We assume a state estimator provides pose and twist estimates of the aircraft, and a trajectory generation algorithm specifies a reference pose and twist (\({\mathbf {p}}^{ref}_i\), \({\mathbf {q}}^{ref}\), \({\mathbf {v}}^{ref}_r\), and \(\varvec{\omega }^{ref}_r\)) to be tracked. First, the position controller uses the linear position and velocity errors to modify the reference orientation. This new augmented orientation, \({\bar{\mathbf{q }}}^{ref}\), is similar to the reference orientation \({\mathbf {q}}^{ref}\), but modified to correct translational motion errors. The attitude controller then generates control moments that track this augmented orientation. The force control is decoupled from above and its goal is to counteract gravity and the aerodynamic forces, as well as track the height and velocity of the UAV. The control allocation is achieved by determining the forces and moments that are exerted on the UAV given a set of actuator commands (\({\mathbf {u}}^s\)), and then this relationship is inverted to obtain a set of actuator commands that apply the commanded control moment and force.

3.1 Position controller

The position controller augments the reference attitude of the UAV in order to redirect the body-fixed force to a direction that reduces translational errors. While there are many ways of achieving this, we augment our reference attitude by performing three successive rotations. This triad of rotations is computed using the following equation:

$$\begin{aligned} {{\varvec{\varTheta }}} = {\hat{\mathbf{f }}}^{ref}_r \times ({K_{p_p}}{\mathbf {C}}_{ri} ({\mathbf {p}}_i^{ref} - {\mathbf {p}}_i) + {K_{p_d}} ({\mathbf {v}}_r^{ref}-{\mathbf {C}}_{ri}{\mathbf {C}}_{bi}^T{\mathbf {v}}_b))\nonumber \\ \end{aligned}$$

(6)

where the direction of body-fixed force associated with the reference orientation is denoted by \({\hat{\mathbf{f }}}^{ref}_r\), and the PD control law on translational motion are both resolved in the body frame associated with the reference attitude, \({\mathcal {F}}_r\). Note that \({\hat{\mathbf{f }}}^{ref}_r\) and \({\hat{\mathbf{f }}}_b\) are component-wise equal. The proportional and derivative gains are denoted by \({K_{p_p}}\) and \({K_{p_d}}\) respectively. Equation (6) uses the direction cosine matrices from inertial to body, \({\mathbf {C}}_{bi}\), and inertial to reference, \({\mathbf {C}}_{ri}\), which are formed from the attitude, \({\mathbf {q}}\), and reference attitude, \({\mathbf {q}}^{ref}\), respectively.

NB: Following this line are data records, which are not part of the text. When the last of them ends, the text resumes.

-- ==== Sys2Proof/Machine/Requests.lean ====
section
/-! DEFINITION. The request catalogue (R191): the port, the code and the handler of every request, and the end of an exchange, at
which a frame that passes the checks of R178 is taken. -/

namespace Sys2Proof.Machine

open Sys2Proof

/-- A request as the port unit hands it to the block that owns its state: the port, the code byte (R191), and what the block does
with it; the flag is the LONG mark its response will carry (R180). -/
structure Request where
  port : Port
  code : Byte
  act  : Bool → State → Answer

/-- The request a command is; none for an event, and for NULL, which no block takes (R179, R191). -/
def requestOf (i : Instr) : Option Request :=
  match i with
  | .stationClockCount => none
  | .minuteClose => none
  | .floatEncoderTransition _ => none
  | .pressCharacterArrival _ _ => none
  | .pressIdleGap => none
  | .traverseTransition _ => none
  | .soundingTransition _ => none
  | .meterClosure _ => none
  | .exposureExpiry _ => none
  | .phaseExpiry _ _ => none
  | .idleExpiry => none
  | .deadlineExpiry => none
  | .saveCompletion => none
  | .powerOn _ _ _ _ => none
  | .mainPowerLoss => none
  | .exchangeBegin _ => none
  | .exchangeEnd _ _ => none
  | .null _ => none
  | .pressLineReturnsHigh => none
  | .readNotice p => some ⟨p, 0x01, fun _ => readNotice p⟩
  | .clearPort p => some ⟨p, 0x02, fun _ => clearPort p⟩
  | .setNoticeMask p mask => some ⟨p, 0x03, fun _ => setNoticeMask p mask⟩
  | .getPortStatus p => some ⟨p, 0x04, fun _ => getPortStatus p⟩
  | .saveSettings p => some ⟨p, 0x08, fun long => saveSettings p long⟩
  | .restart p => some ⟨p, 0x09, fun _ => restart p⟩
  | .getStage p => some ⟨p, 0x10, fun _ => getStage⟩
  | .setFloatStage p v => some ⟨p, 0x11, fun _ => setFloatStage v⟩
  | .setPressStage p v => some ⟨p, 0x12, fun _ => setPressStage v⟩
  | .setSensing p args => some ⟨p, 0x13, fun _ => setSensing args⟩
  | .getSensing p => some ⟨p, 0x14, fun _ => getSensing⟩
  | .getClock p => some ⟨p, 0x20, fun _ => getClock⟩
  | .setClock p t => some ⟨p, 0x21, fun _ => setClock t⟩
  | .readLog p count => some ⟨p, 0x22, fun _ => readLog p count⟩
  | .advanceLog p n => some ⟨p, 0x23, fun _ => advanceLog p n⟩
  | .seekLog p seq => some ⟨p, 0x24, fun _ => seekLog p seq⟩
  | .getLogStatus p => some ⟨p, 0x25, fun _ => getLogStatus p⟩
  | .getTrend p => some ⟨p, 0x26, fun _ => getTrend⟩
  | .setLogSettings p w interval => some ⟨p, 0x27, fun _ => setLogSettings w interval⟩
  | .getLogSettings p => some ⟨p, 0x28, fun _ => getLogSettings⟩
  | .ratingQuery p bank h => some ⟨p, 0x30, fun _ => ratingQuery bank h⟩
  | .ratingBegin p => some ⟨p, 0x31, fun _ => ratingBegin p⟩
  | .ratingPoint p index h q => some ⟨p, 0x32, fun _ => ratingPoint p index h q⟩
  | .ratingTruncate p count => some ⟨p, 0x33, fun _ => ratingTruncate p count⟩
  | .ratingCommit p => some ⟨p, 0x34, fun _ => ratingCommit p⟩
  | .ratingCancel p => some ⟨p, 0x35, fun _ => ratingCancel p⟩
  | .readRating p bank first => some ⟨p, 0x36, fun _ => readRating bank first⟩
  | .getRatingStatus p => some ⟨p, 0x37, fun _ => getRatingStatus⟩
  | .getWarning p => some ⟨p, 0x40, fun _ => getWarning⟩
  | .forceLevel p k => some ⟨p, 0x41, fun _ => forceLevel p k⟩
  | .setWarningSettings p args => some ⟨p, 0x42, fun _ => setWarningSettings args⟩
  | .getWarningSettings p => some ⟨p, 0x43, fun _ => getWarningSettings⟩
  | .ack p level => some ⟨p, 0x48, fun _ => ack p level⟩
  | .setAction p level cls args => some ⟨p, 0x49, fun _ => setAction level cls args⟩
  | .getAction p level cls => some ⟨p, 0x4A, fun _ => getAction level cls⟩
  | .setAckSettings p args => some ⟨p, 0x4B, fun _ => setAckSettings args⟩
  | .getAckSettings p => some ⟨p, 0x4C, fun _ => getAckSettings⟩
  | .getOutputs p => some ⟨p, 0x50, fun _ => getOutputs⟩
  | .outputTest p out pattern bursts => some ⟨p, 0x51, fun _ => outputTest p out pattern bursts⟩
  | .setPattern p number onMs offMs burst pauseMs => some ⟨p, 0x52, fun _ => setPattern number onMs offMs burst pauseMs⟩
  | .getPattern p number => some ⟨p, 0x53, fun _ => getPattern number⟩
  | .readPosition p => some ⟨p, 0x60, fun _ => readPosition⟩
  | .setInitialPoint p v => some ⟨p, 0x61, fun _ => setInitialPoint v⟩
  | .surfaceMark p => some ⟨p, 0x62, fun _ => surfaceMark⟩
  | .setMeter p index c count segs => some ⟨p, 0x63, fun _ => setMeter index c count segs⟩
  | .getMeter p index => some ⟨p, 0x64, fun _ => getMeter index⟩
  | .setCounterSettings p traverse sounding deadMs => some ⟨p, 0x65, fun _ => setCounterSettings traverse sounding deadMs⟩
  | .getCounterSettings p => some ⟨p, 0x66, fun _ => getCounterSettings⟩
  | .getRun p => some ⟨p, 0x70, fun _ => getRun⟩
  | .openRun p meter target coeff => some ⟨p, 0x71, fun _ => openRun p meter target coeff⟩
  | .takeRun p => some ⟨p, 0x72, fun _ => takeRun p⟩
  | .markEdgeStart p side depth factor => some ⟨p, 0x73, fun _ => markEdgeStart p side depth factor⟩
  | .markEdgeEnd p depth factor => some ⟨p, 0x73, fun _ => markEdgeEnd p depth factor⟩
  | .beginVertical p => some ⟨p, 0x74, fun _ => beginVertical p⟩
  | .markBed p => some ⟨p, 0x75, fun _ => markBed p⟩
  | .startPoint p fraction => some ⟨p, 0x76, fun _ => startPoint p fraction⟩
  | .stopPoint p => some ⟨p, 0x77, fun _ => stopPoint p⟩
  | .endVertical p method angle => some ⟨p, 0x78, fun _ => endVertical p method angle⟩
  | .alter p args => some ⟨p, 0x79, fun _ => alter p args⟩
  | .accept p => some ⟨p, 0x7A, fun _ => accept p⟩
  | .redo p keepDepth => some ⟨p, 0x7B, fun _ => redo p keepDepth⟩
  | .closeRun p => some ⟨p, 0x7C, fun _ => closeRun p⟩
  | .abandonRun p => some ⟨p, 0x7D, fun _ => abandonRun p⟩
  | .resumeRun p => some ⟨p, 0x7E, fun _ => resumeRun p⟩
  | .setRunSettings p stopLevel => some ⟨p, 0x7F, fun _ => setRunSettings stopLevel⟩
  | .getRunSettings p => some ⟨p, 0x80, fun _ => getRunSettings⟩
  | .readResult p age => some ⟨p, 0x88, fun _ => readResult age⟩
  | .readVertical p index point => some ⟨p, 0x89, fun _ => readVertical index point⟩

/-- The requests that carry no field, by code (R191); each admits length 0 alone (R178, check 8). -/
def fieldlessRequest (p : Port) (code : Byte) : Option Instr :=
  match code.toNat with
  | 0x01 => some (.readNotice p)
  | 0x02 => some (.clearPort p)
  | 0x04 => some (.getPortStatus p)
  | 0x08 => some (.saveSettings p)
  | 0x09 => some (.restart p)
  | 0x10 => some (.getStage p)
  | 0x14 => some (.getSensing p)
  | 0x20 => some (.getClock p)
  | 0x25 => some (.getLogStatus p)
  | 0x26 => some (.getTrend p)
  | 0x28 => some (.getLogSettings p)
  | 0x31 => some (.ratingBegin p)
  | 0x34 => some (.ratingCommit p)
  | 0x35 => some (.ratingCancel p)
  | 0x37 => some (.getRatingStatus p)
  | 0x40 => some (.getWarning p)
  | 0x43 => some (.getWarningSettings p)
  | 0x4C => some (.getAckSettings p)
  | 0x50 => some (.getOutputs p)
  | 0x60 => some (.readPosition p)
  | 0x62 => some (.surfaceMark p)
  | 0x66 => some (.getCounterSettings p)
  | 0x70 => some (.getRun p)
  | 0x72 => some (.takeRun p)
  | 0x74 => some (.beginVertical p)
  | 0x75 => some (.markBed p)
  | 0x77 => some (.stopPoint p)
  | 0x7A => some (.accept p)
  | 0x7C => some (.closeRun p)
  | 0x7D => some (.abandonRun p)
  | 0x7E => some (.resumeRun p)
  | 0x80 => some (.getRunSettings p)
  | _ => none

/-! ### Fields of a request payload -/

/-- The four bytes of a notice mask, most significant first; none where there are not four (R192). -/
def maskOf (payload : List Byte) : Option Word32 :=
  match payload with
  | [b3, b2, b1, b0] => some (b3 ++ b2 ++ b1 ++ b0)
  | _ => none

/-- The fields that a payload carries for a request, in the forms the entries give; their places in the payload are free (log 3). -/
structure Fields where
  code    : Byte
  payload : List Byte
deriving DecidableEq, Repr

/-- A number. -/
def Fields.int (x : Fields) (k : Nat) : Int := Config.fieldValue x.code x.payload k

/-- A number that is never clamped (R189). -/
def Fields.nat (x : Fields) (k : Nat) : Nat := unclampedNumber (x.int k)

/-- A number of a field whose entry admits every value of w bits: the time of SET_CLOCK, the count of ADVANCE_LOG and the sequence
number of SEEK_LOG (R26, R39, R40). -/
def Fields.word (x : Fields) (w k : Nat) : Nat := (BitVec.ofInt w (x.int k)).toNat

/-- An optional number. -/
def Fields.optInt (x : Fields) (k : Nat) : Option Int :=
  if Config.fieldPresent x.code x.payload k then some (x.int k) else none

/-- An optional number that is never clamped (R189). -/
def Fields.optNat (x : Fields) (k : Nat) : Option Nat := (x.optInt k).map unclampedNumber

/-- A value of a list of named values, or a value outside it. -/
def Fields.named {α : Type} (x : Fields) (k : Nat) (values : List α) : Code α :=
  match values[x.nat k]? with
  | some v => .named v
  | none => .outside

/-- An optional value of a list of named values, or a value outside it. -/
def Fields.optNamed {α : Type} (x : Fields) (k : Nat) (values : List α) : Option (Code α) :=
  if Config.fieldPresent x.code x.payload k then some (x.named k values) else none

/-- One optional number for each step, from field k on. -/
def Fields.steps (x : Fields) (k : Nat) : PerStep (Option Int) := ⟨x.optInt k, x.optInt (k + 1), x.optInt (k + 2)⟩

/-- One optional number for each level, from field k on. -/
def Fields.levels (x : Fields) (k : Nat) : PerLevel (Option Int) :=
  ⟨x.optInt k, x.optInt (k + 1), x.optInt (k + 2), x.optInt (k + 3)⟩

/-- One optional pattern for each level, from field k on. -/
def Fields.patterns (x : Fields) (k : Nat) : PerLevel (Option Nat) :=
  ⟨x.optNat k, x.optNat (k + 1), x.optNat (k + 2), x.optNat (k + 3)⟩

/-- The segments of SET_METER: `left` of them from field k on, with an upper bound for every one but the last (R121). -/
def Fields.segments (x : Fields) (k left : Nat) : List SegmentArg :=
  match left with
  | 0 => []
  | 1 => [⟨none, x.int k, x.int (k + 1)⟩]
  | n + 2 => ⟨some (x.int (k + 2)), x.int k, x.int (k + 1)⟩ :: x.segments (k + 3) (n + 1)

/-- The trigger classes in the order of R84. -/
def classList : List TriggerClass :=
  [.sensorLost, .sensorBack, .stageUp, .stageDown, .rateHigh, .rateNormal, .flowHigh, .flowNormal]

/-- MARK_EDGE by its side: the rows of the two sides, the START row for a side that is neither (R142, R152). -/
def Fields.markEdge (x : Fields) (p : Port) : Instr :=
  match x.nat 0 with
  | 0 => .markEdgeStart p .start (x.int 1) (x.int 2)
  | 1 => .markEdgeEnd p (x.int 1) (x.int 2)
  | _ => .markEdgeStart p .other (x.int 1) (x.int 2)

/-- The requests that carry fields, by code, with the fields their entries give (R191, log 3). -/
def fieldedRequest (p : Port) (code : Byte) (payload : List Byte) : Option Instr :=
  let x : Fields := ⟨code, payload⟩
  match code.toNat with
  | 0x03 => some (.setNoticeMask p ((maskOf payload).getD 0))
  | 0x11 => some (.setFloatStage p (x.int 0))
  | 0x12 => some (.setPressStage p (x.int 0))
  | 0x13 => some (.setSensing p ⟨x.optNamed 0 [.float, .press], x.optInt 1, x.optInt 2, x.optInt 3, x.optInt 4, x.optInt 5, x.optInt 6⟩)
  | 0x21 => some (.setClock p (x.word 32 0))
  | 0x22 => some (.readLog p (x.nat 0))
  | 0x23 => some (.advanceLog p (x.word 16 0))
  | 0x24 => some (.seekLog p (x.word 32 0))
  | 0x27 => some (.setLogSettings p (x.optInt 0) (x.optNat 1))
  | 0x30 => some (.ratingQuery p (x.named 0 [.principal, .alternate]) (x.int 1))
  | 0x32 => some (.ratingPoint p (x.nat 0) (x.int 1) (x.int 2))
  | 0x33 => some (.ratingTruncate p (x.nat 0))
  | 0x36 => some (.readRating p (x.named 0 [.principal, .alternate]) (x.nat 1))
  | 0x41 => some (.forceLevel p (x.nat 0))
  | 0x42 => some (.setWarningSettings p ⟨x.steps 0, x.steps 3, x.steps 6, x.steps 9, x.optInt 12, x.optInt 13, x.optInt 14,
      x.optInt 15, x.optInt 16, x.optInt 17, x.patterns 18, x.patterns 22⟩)
  | 0x48 => some (.ack p (x.nat 0))
  | 0x49 => some (.setAction p (x.nat 0) (x.named 1 classList)
      ⟨x.optNat 2, x.optNat 3, x.optNat 4, x.optNat 5, x.named 6 [true, false], x.named 7 [false, true], x.named 8 [false, true]⟩)
  | 0x4A => some (.getAction p (x.nat 0) (x.named 1 classList))
  | 0x4B => some (.setAckSettings p ⟨x.levels 0, x.patterns 4, x.patterns 8⟩)
  | 0x51 => some (.outputTest p (x.named 0 [.siren, .beacon]) (x.nat 1) (x.int 2))
  | 0x52 => some (.setPattern p (x.nat 0) (x.int 1) (x.int 2) (x.int 3) (x.int 4))
  | 0x53 => some (.getPattern p (x.nat 0))
  | 0x61 => some (.setInitialPoint p (x.int 0))
  | 0x63 => some (.setMeter p (x.nat 0) (x.int 1) (x.nat 2) (x.segments 3 (min 4 (x.nat 2))))
  | 0x64 => some (.getMeter p (x.nat 0))
  | 0x65 => some (.setCounterSettings p (x.optInt 0) (x.optInt 1) (x.optInt 2))
  | 0x71 => some (.openRun p (x.nat 0) (x.int 1) (x.optInt 2))
  | 0x73 => some (x.markEdge p)
  | 0x76 => some (.startPoint p (x.nat 0))
  | 0x78 => some (.endVertical p (x.named 0 [.one, .two, .surf]) (x.int 1))
  | 0x79 => some (.alter p ⟨x.optInt 0, x.optNamed 1 [.one, .two, .surf], x.optInt 2, x.optNat 3, x.optNat 4⟩)
  | 0x7B => some (.redo p (x.named 0 [true, false]))
  | 0x7F => some (.setRunSettings p (x.nat 0))
  | 0x88 => some (.readResult p (x.nat 0))
  | 0x89 => some (.readVertical p (x.nat 0) (x.optNat 1))
  | _ => none

/-- The code is one of the catalogue; NULL is told apart before this check (R178, check 7). -/
def knownCode (code : Byte) : Bool := (fieldlessRequest .a code).isSome || (fieldedRequest .a code []).isSome

/-- A payload length is one that the fields of a request allow (R178, check 8): 0 for a request without fields, 4 for a notice mask
(R192), and what Config leaves free for every other request (log 3). It depends on the code and the length alone. -/
def lengthFits (code : Byte) (n : Nat) : Bool :=
  if (fieldlessRequest .a code).isSome then decide (n = 0)
  else if code = 0x03 then decide (n = 4)
  else Config.lengthAllowed code n

/-- The request of a code and payload of the catalogue; none where the length is not one the request's fields allow (R178,
check 8). -/
def parseRequest (p : Port) (code : Byte) (payload : List Byte) : Option Instr :=
  if lengthFits code payload.length then (fieldlessRequest p code).orElse (fun _ => fieldedRequest p code payload) else none
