-- ==== Sys2Proof/Certificates/Slice0/Obligations.lean ====
section
/-! DEFINITION. The statements for the provers: one `def Obligations.<Name> : Prop` each, listed in OBLIGATIONS.json. -/

open Sys2Proof Sys2Proof.Machine

/-! ### The queue and every command -/

/-- A step takes the command at the front of the queue and is that command's meaning on the state with the queue's rest
(95_what_each_step_holds.md: each step whole and indivisible); on an empty queue the part idles (log 1, the model's choice). -/
def Obligations.StepTakesFrontCommand : Prop :=
  (∀ (c : Instr) (rest : List Instr) (s : State), step { s with pending := c :: rest } = exec c { s with pending := rest }) ∧
    ∀ s : State, step { s with pending := [] } = .next { s with pending := [] }

/-- Every command has a next state and leaves the queue as it is: no event or request of the part stops it (R189 answers a refused
request with a status; log 34). A request that arrives on a port with a request in progress is not taken, and without main power
nothing but a count of the clock and a power-on occurs (R181, R195; log 9). -/
def Obligations.EveryCommandHasNextState : Prop :=
  (∀ (c : Instr) (s : State), ∃ t, exec c s = .next t ∧ t.pending = s.pending) ∧
    (∀ (i : Instr) (r : Request) (s : State), requestOf i = some r → ¬ s.takes r.port → exec i s = .next s) ∧
    ∀ (i : Instr) (s : State), s.powered = false → i ≠ .stationClockCount →
      (∀ b x y z, i ≠ .powerOn b x y z) → exec i s = .next s

/-- The rounded quotient is a nearest integer to n / d, and an exact tie goes away from zero (R1). -/
def Obligations.RoundingIsNearest : Prop :=
  ∀ n d : Int, 0 < d →
    2 * |n - roundDiv n d * d| ≤ d ∧ (2 * |n - roundDiv n d * d| = d → |n| < |roundDiv n d| * d) ∧
      roundDiv (-n) d = -roundDiv n d

/-- A posting reaches every port by itself: a mask that excludes the kind drops it, a queue with room takes it at its newest end, and
a full queue of 16 keeps its records and sets LOST_AFTER on the newest. Nothing but the queues changes (R183). -/
def Obligations.NoticePosting : Prop :=
  ∀ (s : State) (n : Notice),
    (s.postAll n = { s with ports := (s.postAll n).ports }) ∧
    ∀ q : Port,
      (s.postAll n).port q = { s.port q with queue := ((s.postAll n).port q).queue } ∧
      ((s.cfg.masks.get q).getLsbD (n.kind.code - 1) = false → ((s.postAll n).port q).queue = (s.port q).queue) ∧
      ((s.cfg.masks.get q).getLsbD (n.kind.code - 1) = true → (s.port q).queue.length < 16 →
        ((s.postAll n).port q).queue = (s.port q).queue ++ [n]) ∧
      ((s.cfg.masks.get q).getLsbD (n.kind.code - 1) = true →
        ∀ (front : List Notice) (last : Notice), (s.port q).queue = front ++ [last] → front.length = 15 →
          ((s.postAll n).port q).queue = front ++ [{ last with lostAfter := true }])

/-! ### Invariants -/

/-- The state after reset meets every invariant of the part (R5, R29, R36, R37, R46, R64, R93, R102, R140, R165, R171, R183). What the
spec leaves open of that state is the model's choice: its values by log 11, and the settings an INVALID stored copy holds by log 12.
-/
def Obligations.ResetMeetsInvariants : Prop :=
  QueuesBounded State.reset ∧ RingsBounded State.reset ∧ LinesFollowRun State.reset ∧ ThresholdsOrdered State.reset ∧
    BanksSound State.reset ∧ AckForLevel State.reset ∧ OutputsSound State.reset ∧ LogSound State.reset ∧
    SaveSound State.reset ∧ SumsSound State.reset ∧ StationsSound State.reset ∧ PointsBounded State.reset

/-- Every step keeps the bounds of the bounded memories: notice queues 16, line buffer 16, trend ring 61, results ring 8, and 4 points
for a vertical, 3 while the next is taken; and every step keeps the RETRIEVE line asserted exactly while the run is RETRIEVING, and an
exposure RUNNING exactly while it is EXPOSING (R5, R29, R106, R123, R133, R140, R145, R171, R183). -/
def Obligations.StepKeepsBoundsAndLines : Prop :=
  (∀ s t : State, QueuesBounded s → RingsBounded s → step s = .next t → QueuesBounded t ∧ RingsBounded t) ∧
  (∀ s t : State, PointsBounded s → step s = .next t → PointsBounded t) ∧
  ∀ s t : State, LinesFollowRun s → step s = .next t → LinesFollowRun t

/-- Every step keeps the up-thresholds in ascending order and the principal bank valid, in the working settings and in the stored
copy, and every bank within 32 points and the ranges of a point (R46, R64). That the stored copy holds such settings whatever its
mark, INVALID after a cut save too, is the model's choice (log 12). -/
def Obligations.StepKeepsSettingsSound : Prop :=
  ∀ s t : State, ThresholdsOrdered s → BanksSound s → step s = .next t → ThresholdsOrdered t ∧ BanksSound t

/-- Every step keeps a pending acknowledgment at the level in force, each engine's phase, line and pattern in agreement, and output
tests to level NORMAL (R88, R93, R102, R107, R109). -/
def Obligations.StepKeepsWarningAndOutputs : Prop :=
  ∀ s t : State, AckForLevel s → OutputsSound s → step s = .next t → AckForLevel t ∧ OutputsSound t

/-- Every step keeps the log memory at most 8,192 consecutive entries up to the next sequence number, and every cursor between the
oldest number and one past the newest (R36, R37). -/
def Obligations.StepKeepsLogSound : Prop :=
  ∀ s t : State, LogSound s → step s = .next t → LogSound t

/-- Every step keeps the store INVALID with the working settings in it while a save is in progress, and a request in progress at the
saving port alone; and while a save is in progress no command but a power-on changes the working settings (R181, R194, R195). That the
copy holds the working settings while its mark is still INVALID is the model's choice (log 12). -/
def Obligations.StepKeepsSaveSound : Prop :=
  (∀ s t : State, SaveSound s → step s = .next t → SaveSound t) ∧
    ∀ (i : Instr) (s t : State), s.save ≠ none → (∀ b x y z, i ≠ .powerOn b x y z) → exec i s = .next t → t.cfg = s.cfg

/-- Every step keeps the finalised sums equal to the sums over the finalised verticals, and each vertical finalised as the run state
says (R165, R166). -/
def Obligations.StepKeepsSumsSound : Prop :=
  ∀ s t : State, SumsSound s → step s = .next t → SumsSound t

/-- Every step keeps the stations of an open run strictly monotonic in its direction, and its list within 48 verticals (R143, R152).
-/ def Obligations.StepKeepsStationsSound : Prop := ∀ s t : State, StationsSound s → step s = .next t → StationsSound t /-! ### The
clock, samples and minute closes -/ /-- A count of the station clock. On backup power the clock alone counts (log 9, read from the
rules). Under main power what fell due at the last count is taken first, as its own rows take it (log 6, the model's choice; nothing
where nothing is due); then the clock, the quiet count, the idle timer and the acknowledgment timers count, a sample is formed with
the new time, its SENSOR_STATE notices are posted, the disagreement change first, and the minute accumulator takes the sample, a close
falling due at a minute boundary (R11, R21, R24, R25, R27, R28, R51, R93, R136). -/
def Obligations.ClockCount : Prop :=
  ∀ s : State,
    let tick := fun c : Clock => (⟨(c.time + 1) % 4294967296, c.unset || decide (4294967295 ≤ c.time),
      c.setAge.map (fun a => min 4294967295 (a + 1))⟩ : Clock)
    (s.powered = false → exec .stationClockCount s = .next { s with clock := tick s.clock }) ∧
    (s.powered = true → ∃ a b u : State,
      exec .idleExpiry s = .next a ∧ exec .deadlineExpiry a = .next b ∧ exec .minuteClose b = .next u ∧
      (s.log.closeDue = false → (s.rating.claim = none ∨ 0 < s.rating.idle) → (∀ r, s.warning.ack = some r → 0 < r.timer) → u = s) ∧
      let old := u.sensing
      let new := sampleExpiry u.cfg.sensing (tick u.clock).time old
      let x := new.record.sample
      let acc := u.log.acc
      let taken : Accumulator :=
        { sum := if x.source = .held then acc.sum else acc.sum + x.value.getD 0
          accFloat := if x.source = .float then acc.accFloat + 1 else acc.accFloat
          accPress := if x.source = .press then acc.accPress + 1 else acc.accPress
          held := if x.source = .held then acc.held + 1 else acc.held
          marks := ⟨acc.marks.reseated || x.marks.reseated, acc.marks.clamped || x.marks.clamped, acc.marks.disagree || x.marks.disagree⟩
          lastHeld := if x.source = .held then x.value else acc.lastHeld
          sensor := some new.sensorState }
      let told := fun change : Param => (⟨.sensorState, (tick u.clock).time, some change, some (.sensor new.sensorState),
        x.value.map Param.num, false⟩ : Notice)
      let notices :=
        (if old.disagree = false ∧ new.disagree = true then [told .disagreeSet]
         else if old.disagree = true ∧ new.disagree = false then [told .disagreeCleared] else []) ++
        (if old.sensorState ≠ .lost ∧ new.sensorState = .lost then [told .lostEntered]
         else if old.sensorState = .lost ∧ new.sensorState ≠ .lost then [told .lostLeft] else [])
      exec .stationClockCount s = .next (notices.foldl State.postAll { u with
        clock := tick u.clock
        run := { u.run with ctx := u.run.ctx.map (fun c : RunContext =>
          { c with quiet := if c.holder.isSome then min 65535 (c.quiet + 1) else c.quiet }) }
        rating := { u.rating with idle := if u.rating.claim.isSome then u.rating.idle - 1 else u.rating.idle }
        warning := { u.warning with ack := u.warning.ack.map (fun r : AckRecord =>
          { r with timer := r.timer - 1, elapsed := min 4294967295 (r.elapsed + 1) }) }
        sensing := new
        log := { u.log with acc := taken, closeDue := decide ((tick u.clock).time % 60 = 0) } }))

The gains \({K_{p_p}}\) and \({K_{p_d}}\) are chosen to be small enough that typical errors in position and velocity lead to the components of \(\frac{1}{2}\varvec{\varTheta }\), (\(\frac{\varTheta _x}{2},~\frac{\varTheta _y}{2},~\frac{\varTheta _z}{2}\)), being small angles. In the chance that any component of \(\frac{1}{2}\varvec{\varTheta }\) becomes large, we limit each component of \(\varvec{\varTheta }\) to \(45^\circ \) to ensure the half of each component can be considered small. Without this limitation, very large position errors could cause the components of \(\varvec{\varTheta }\) to become so large that the augmented orientation no longer points the thruster in a direction that reduces errors in position.

We form three quaternion rotations from \(\varTheta _x,~\varTheta _y\) and \(\varTheta _z\):

$$\begin{aligned}&{\mathbf {q}}^{x}=\left[ \cos \frac{\varTheta _x}{2},\sin \frac{\varTheta _x}{2},0,0\right] ^T \end{aligned}$$

(7a)

$$\begin{aligned}&{\mathbf {q}}^{y}=\left[ \cos \frac{\varTheta _y}{2},0,\sin \frac{\varTheta _y}{2},0\right] ^T \end{aligned}$$

(7b)

$$\begin{aligned}&{\mathbf {q}}^{z}=\left[ \cos \frac{\varTheta _z}{2},0,0,\sin \frac{\varTheta _z}{2}\right] ^T \end{aligned}$$

(7c)

We can then form our augmented reference orientation by performing three successive rotations of the original reference orientation:

$$\begin{aligned} {\bar{\mathbf{q }}}^{ref}={\mathbf {q}}^{ref}\odot {\mathbf {q}}^{z} \odot {\mathbf {q}}^{y} \odot ~ {\mathbf {q}}^{x} \end{aligned}$$

(8)

which can be interpreted as taking the reference orientation, and then subsequently rotating it about the z axis of \({\mathcal {F}}_r\), and then rotating by intermediary y axis, and then an intermediary x axis. The order of rotations affect the outcome, and thus this order is chosen based on the body frame definitions discussed in Sect. 4.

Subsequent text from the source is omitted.